Among the lines below, take the one holding "def key0 : KeySlot", the one holding "The field MAC", and all lines between them. Set them down exactly.

━━ Entries supplied ━━

-- ==== Sys2Proof/Tests/Slice0.lean ====
section
/-! SUPPORT. Tests: ill-formed commands that the check refuses; values that the spec works out; and, for each obligation with
hypotheses, one theorem that shows states and operands meeting the hypotheses of its clauses. Not shown there: clauses whose
hypotheses ask for a valid ECDSA signature (an accepted image, an accepted debug token), for an accepted key wrap (its
attributes are read by an uninterpreted function), for a training record whose 2,044 bytes pass or fail their CRC, and for
the protected field frames whose length only a whole AES-CCM gives. -/

set_option Elab.async false

namespace Sys2Proof.Tests

open Sys2Proof Sys2Proof.Machine

/-! ## Values to build states from -/


/-- The machine after reset, and after reset with every start step passed. -/
abbrev reset : State := State.reset
def S0 : State := State.reset.setRegN R.SYS_STEPOK 0x3FFFFFF

/-- Sample values. -/
def res0 : Res := ⟨1, 2, 0, 0⟩
def rcmd (opc : Nat) : RfcCmd := ⟨opc, 0, 0, false, false, false, 0, 0, 0, 1⟩
def oreq (op : Nat) (l : List Byte) : OdeReq := ⟨3, op, 0x10, 1, 0, 1, l, [], [], none⟩
def ses : Session := ⟨1, 0, 3, false, false, true, 0, [], [], 0, 0, [], 0, [], none⟩
def fwq (ref : Nat) (l : List Byte) : FwReq := ⟨1, 0, 3, 0, ref, 0, l, false⟩
def key0 : KeySlot := ⟨Slot.LOADED, 1, 0xFF, 0xFFFFFFFF, 1, 0, List.replicate 32 0, 0⟩
def cop : CryOp := ⟨0, true, false, 0, false, 0, 0, 0, 0, 0, [], 0, 0, 0, 0, 0, 0, [], [], [], none, false, none, false, [], 0, none⟩
def mpdu0 : Mpdu := ⟨1, 0, [], 1, 0, 0, 0, 0, 0, 1, 0, 0, true, false, [0]⟩
def rxm0 : RxMpdu := ⟨1, 0, [], 1, 0, 0, 0, 0, 0, 0, [0], 0, 0, true⟩
def frame0 : Frame := ⟨0x11000000, [], 64, 0, 1, 0⟩
def fop (kind : Nat) : FlashOp := ⟨kind, 0, 0, 0, 0, 16, 0x11370000⟩
def pperun : PpeRun := ⟨0, 0, false, [], 0, 0, 0, 0, 0, 0, 0, 0, false, false, 0, 0, 0, 0, 0⟩
def pull0 : PullIn := ⟨true, 1, [], [], []⟩
def fresp : FieldResp := ⟨none, 0, 0, false, 0, false, false, 0, 0⟩
def cctx : CryCtx := ⟨0, 0, false, 0, 0, [], 0, 0, [], []⟩
def rxf0 : RxFrame := ⟨true, false, 0, 0, 0, 0, false, false, 0, true, false, false, false, none, []⟩
def gte0 : GteIn := ⟨2, 0, 0, 1, 0, 0, 0, 0, 0⟩
def wbn0 : WifiBeacon := ⟨0, true, false, true, some gte0, 0⟩
def frx0 : FieldRx := ⟨[], false, 0, 0, 0, false⟩
def iop0 : InlineOp := ⟨0, false, 0, 0, List.replicate 16 0, [], List.replicate 16 0, []⟩
def xo0 : ExchangeOut := ⟨⟨0, 0, 0, 0, 0, 0, 0⟩, 0, 0, 0, 0⟩
/-- A MAC in RUN with its Notch windows in use and a full mask. -/
def notch (r : WRadio) : State := ((((reset.wf (F.MAC_STAT_STATE r) Ms.RUN).wb (F.MAC_NOTCH_CTRL_EN r) true).wf F.GTU_STAT_STATE 2).setReg (R.MAC_NOTCH_MASK_LO r) 0xFFFFFFFF).setReg (R.MAC_NOTCH_MASK_HI r) 0xFFFFFFFF
/-- Steppe in a state with one command in its queue. -/
def stpCmd (st : Nat) (w : List Word) : State := ({ reset with stp.cmds := [w] } : State).wf F.STP_STAT_STATE st
/-- The field MAC in a state with one command in its queue. -/
def fmCmd (st : Nat) (w : List Word) : State := ({ reset with fld.cmds := [w] } : State).wf F.FMAC_STAT_STATE st
/-- A loaded key slot. -/
def withKey (s : State) (n typ usage : Nat) (key : List Byte) : State := s.setSlot n ⟨Slot.LOADED, typ, usage, 0xFFFFFFFF, 1, 0, key, 0⟩
/-- PKE enabled and ready with one command in its queue. -/
def pkeRun (c : PkeCmd) : State := { S0.wb F.PKE_CTRL_EN true with pke.queue := [c] }
/-- A queue with a frame for port 0, and for a client of radio L. -/
def tmg1 : State := (({ S0 with pkt.queues := [(0, [0])], pkt.frames := [{ frame0 with addr := 0 }] } : State).wb F.TMG_CTRL_EN true).writeN (qAddr 0) 4 0x80000001
def tmg3 : State := (((((({ S0 with pkt.queues := [(0, [0])], pkt.frames := [⟨0, [0], 64, 0, 1, 0⟩] } : State).wb F.TMG_CTRL_EN true).writeN (qAddr 0) 4 0x98000001).wf F.STP_STAT_STATE Stp.RUN).setRec 0 0 31 28 1).setRec 0 0 12 12 1).setRec 0 50 0 0 1
/-- DMA channel 12 with a ring, with a descriptor in it, and with a descriptor in progress. -/
def ring (st : Nat) : State := (reset.setReg (R.CH_RING_LO 12) 0x11300000).wf (F.CH_STAT_STATE 12) st
def ringD (st : Nat) (w0 : Nat) : State := (((((ring st).writeN 0x11300000 4 w0).writeN 0x11300004 4 16).writeN 0x11300008 4 0x11300100)).writeN 0x11300010 4 0x11300200
def dch (w0 : Word) : DmaChan := { DmaChan.none with desc := some [w0, 16, 0x11300100, 0, 0x11300200, 0, 0, 0], begun := true }
def runD (w0 : Word) : State := ((ring Cs.RUN).setCh 12 (dch w0)).wb F.DMA_CTRL_EN true
/-- Page 6 in RUN, outside and inside its windows. -/
def pg0 : State := (((S0.setReg (R.SYS_ACCPG 6) 0xFFFFF).wf (F.PG_STAT_STATE 6) Pg.RUN).wb F.CRY_CTRL_EN true).setReg (R.PG_RING_LO 6) 0x11370000
def pg : State := (((pg0.wf (F.CRY_PGMW_BASE0_BASE 6) 0x11370).wf (F.CRY_PGMW_SIZE0_SIZE 6) 16).setReg (R.PG_CTXADDR_LO 6) 0x11370000).wb (F.PG_CTXFMT_WRAPPED 6) false
def key32 : List Byte := List.replicate 32 0
def cop6 : CryOp := { cop with page := 6, fw := true }
/-- A computation gives a value. -/
def okIs {ε α : Type} [DecidableEq α] (x : Except ε α) (y : α) : Bool :=
  match x with
  | .ok a => decide (a = y)
  | .error _ => false
/-- A computation ends with an error. -/
def errIs {ε α : Type} [DecidableEq ε] (x : Except ε α) (n : ε) : Bool :=
  match x with
  | .ok _ => false
  | .error e => decide (e = n)
/-- A dictionary of two parameters, a request in progress, and a PDU that waits. -/
def dict : State := ((((((((((S0.wf F.ODE_NPARAM_N 2).wb F.ODE_CTRL_EN true).writeN 0x11300808 4 0).writeN 0x1130080C 4 2).writeN 0x11301000 4 0x01001002).writeN 0x11301004 4 0x1FC00004).writeN 0x1130100C 4 0xFFFF001F).writeN 0x11301010 4 0x01002008).writeN 0x11301014 4 0x2FC00004).writeN 0x1130101C 4 0xFFFF001F)
def dreq (op : Nat) (l : List Byte) : State := { dict with ode.req := some (oreq op l), ode.sessions := [ses] }
def pdu (op sid seq : Nat) (l : List Byte) : List Byte := [0x10, BitVec.ofNat 8 op, BitVec.ofNat 8 sid, 0] ++ natBytes 4 seq ++ natBytes 2 l.length ++ [0, 0] ++ l
def rx (l : List Byte) (x : Session) : State := { dict with ode.rxq := [(3, l)], ode.sessions := [x] }
def sesA : Session := { ses with auth := true }
def wr (ref : Nat) (l : List Byte) : List Byte := natBytes 4 ref ++ [0] ++ natBytes 2 l.length ++ l
/-- A CAN port that serves the dictionary. -/
def canHdp : State := (((reset.wb (F.CAN_CTRL_EN 0) true).wb F.ODE_CTRL_EN true).wb F.ODE_CTRL_CAN0 true).wf F.ODE_CANID_ID 5
/-- Firmware-bound accesses, a lamp profile, a neighbour to pull from, a ledger. -/
def fwS (base : State) (q : FwReq) : State := { base with ode.fwq := [q] }
def fwi (ref : Nat) (l : List Byte) : FwReq := { fwq ref l with kind := 3 }
def lamp (level : Nat) : State := ((((((((((((S0.wf F.ODE_NPARAM_N 2).writeN 0x113009C0 4 0).writeN 0x113009C4 4 2).writeN 0x11301000 4 0x38012803).writeN 0x11301004 4 0x1FC07018).writeN 0x11301008 4 0x59000).writeN 0x1130100C 4 0xFFFF001F).writeN 0x11301010 4 0x38013102).writeN 0x11301014 4 0x1FC00001).writeN 0x11301018 4 0x59100).writeN 0x1130101C 4 0xFFFF001F).writeN 0x11359000 2 24).writeN 0x1135900A 4 1 |>.writeN 0x1135900E 1 1 |>.writeN 0x11359016 1 level
def pullS : State := (((({ S0 with ode.pulls := [0] } : State).wf F.ODE_DIGPOL_POL 1).wf (F.ODE_NBR_INFO_LINK 0) 1).wf F.ODE_STAT_STATE 2)
def ledg (d : List Word) : State := match execLedgerWrite d { reset with sys.mc5 := true } with | .next t => t | _ => reset
def jv : JVal := ⟨0x01001FFF, 0, false, [1]⟩
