/-- An access whose answer does not come in time (R124), and, for a command, which has several out, its home. -/
structure LostAccess where
  id : Nat
  home : Nat
deriving DecidableEq, Repr, Inhabited
/-- What the sensors of a cube say (R388): the four sensors of each layer's die, those of the die of the inactive position, and those
of the base die. -/
structure Temps where
  layers : List (List (BitVec 8))
  inactive : List (BitVec 8)
  base : List (BitVec 8)
deriving DecidableEq, Repr, Inhabited
/-- A bridge die, and the temperature below which it has not fallen for 1 ms (R388). -/
structure BridgeHeat where
  bridge : Bool
  temp : BitVec 8
deriving DecidableEq, Repr, Inhabited
/-- A firmware image as its verifier finds it (R400): whether each of its two signatures verifies against its fused key hash, its
security version and its SHA-384 digest. -/
structure FirmwareImage where
  rsa : Bool
  slh : Bool
  version : BitVec 16
  digest : BitVec 384
deriving DecidableEq, Repr, Inhabited
/-- The two flash slots of gesso (R400). -/
structure FlashSlots where
  a : FirmwareImage
  b : FirmwareImage
deriving DecidableEq, Repr, Inhabited
/-- A face bank that failed its test: the position of its die, its face (B if true), and its number (R15, R379). -/
structure FailedBank where
  pos : Nat
  faceB : Bool
  bank : Nat
deriving DecidableEq, Repr, Inhabited
/-- What gesso's tests of one cube found (R379, R385): the capability classes that pass, the array positions 1 to 9 whose die fails, the
face banks that fail, and the current ratings of the power vias of the base die (0) and of the dies at P1 to P9, in the units of
PWR_CUBEAMPS. -/
structure BootResult where
  classes : BitVec 29
  positions : List Nat
  banks : List FailedBank
  vias : List (BitVec 16)
deriving DecidableEq, Repr, Inhabited
/-- A step of gesso's tests: they begin, or they are done with a result for each cube (R400, R401). -/
inductive BootStep where
  | begin
  | done (results : List BootResult)
deriving DecidableEq, Repr, Inhabited
/-- A request of the host (R399): through BAR2 a read, a write of some bytes, or one of the counter operations; or a read of BAR0. -/
inductive HostOp where
  | read
  | write (data : List Byte)
  | add
  | max
  | bar0
deriving DecidableEq, Repr, Inhabited
/-- An HDM decoder: the bridge die, the downstream port and the number of the decoder in it (R409). -/
structure DecoderPlace where
  bridge : Fin 2
  port : Fin 16
  index : Nat
deriving DecidableEq, Repr, Inhabited
/-- The interleave of a decoder, as its control register codes it, and its target list (R409). -/
structure Interleave where
  ways : BitVec 4
  granularity : BitVec 4
  targets : Word
deriving DecidableEq, Repr, Inhabited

━━━

→ **Answer section**:
def key0 : KeySlot := ⟨Slot.LOADED, 1, 0xFF, 0xFFFFFFFF, 1, 0, List.replicate 32 0, 0⟩
def cop : CryOp := ⟨0, true, false, 0, false, 0, 0, 0, 0, 0, [], 0, 0, 0, 0, 0, 0, [], [], [], none, false, none, false, [], 0, none⟩
def mpdu0 : Mpdu := ⟨1, 0, [], 1, 0, 0, 0, 0, 0, 1, 0, 0, true, false, [0]⟩
def rxm0 : RxMpdu := ⟨1, 0, [], 1, 0, 0, 0, 0, 0, 0, [0], 0, 0, true⟩
def frame0 : Frame := ⟨0x11000000, [], 64, 0, 1, 0⟩
def fop (kind : Nat) : FlashOp := ⟨kind, 0, 0, 0, 0, 16, 0x11370000⟩
def pperun : PpeRun := ⟨0, 0, false, [], 0, 0, 0, 0, 0, 0, 0, 0, false, false, 0, 0, 0, 0, 0⟩
def pull0 : PullIn := ⟨true, 1, [], [], []⟩
def fresp : FieldResp := ⟨none, 0, 0, false, 0, false, false, 0, 0⟩
def cctx : CryCtx := ⟨0, 0, false, 0, 0, [], 0, 0, [], []⟩
def rxf0 : RxFrame := ⟨true, false, 0, 0, 0, 0, false, false, 0, true, false, false, false, none, []⟩
def gte0 : GteIn := ⟨2, 0, 0, 1, 0, 0, 0, 0, 0⟩
def wbn0 : WifiBeacon := ⟨0, true, false, true, some gte0, 0⟩
def frx0 : FieldRx := ⟨[], false, 0, 0, 0, false⟩
def iop0 : InlineOp := ⟨0, false, 0, 0, List.replicate 16 0, [], List.replicate 16 0, []⟩
def xo0 : ExchangeOut := ⟨⟨0, 0, 0, 0, 0, 0, 0⟩, 0, 0, 0, 0⟩
/-- A MAC in RUN with its Notch windows in use and a full mask. -/
def notch (r : WRadio) : State := ((((reset.wf (F.MAC_STAT_STATE r) Ms.RUN).wb (F.MAC_NOTCH_CTRL_EN r) true).wf F.GTU_STAT_STATE 2).setReg (R.MAC_NOTCH_MASK_LO r) 0xFFFFFFFF).setReg (R.MAC_NOTCH_MASK_HI r) 0xFFFFFFFF
/-- Steppe in a state with one command in its queue. -/
def stpCmd (st : Nat) (w : List Word) : State := ({ reset with stp.cmds := [w] } : State).wf F.STP_STAT_STATE st
/-- The field MAC in a state with one command in its queue. -/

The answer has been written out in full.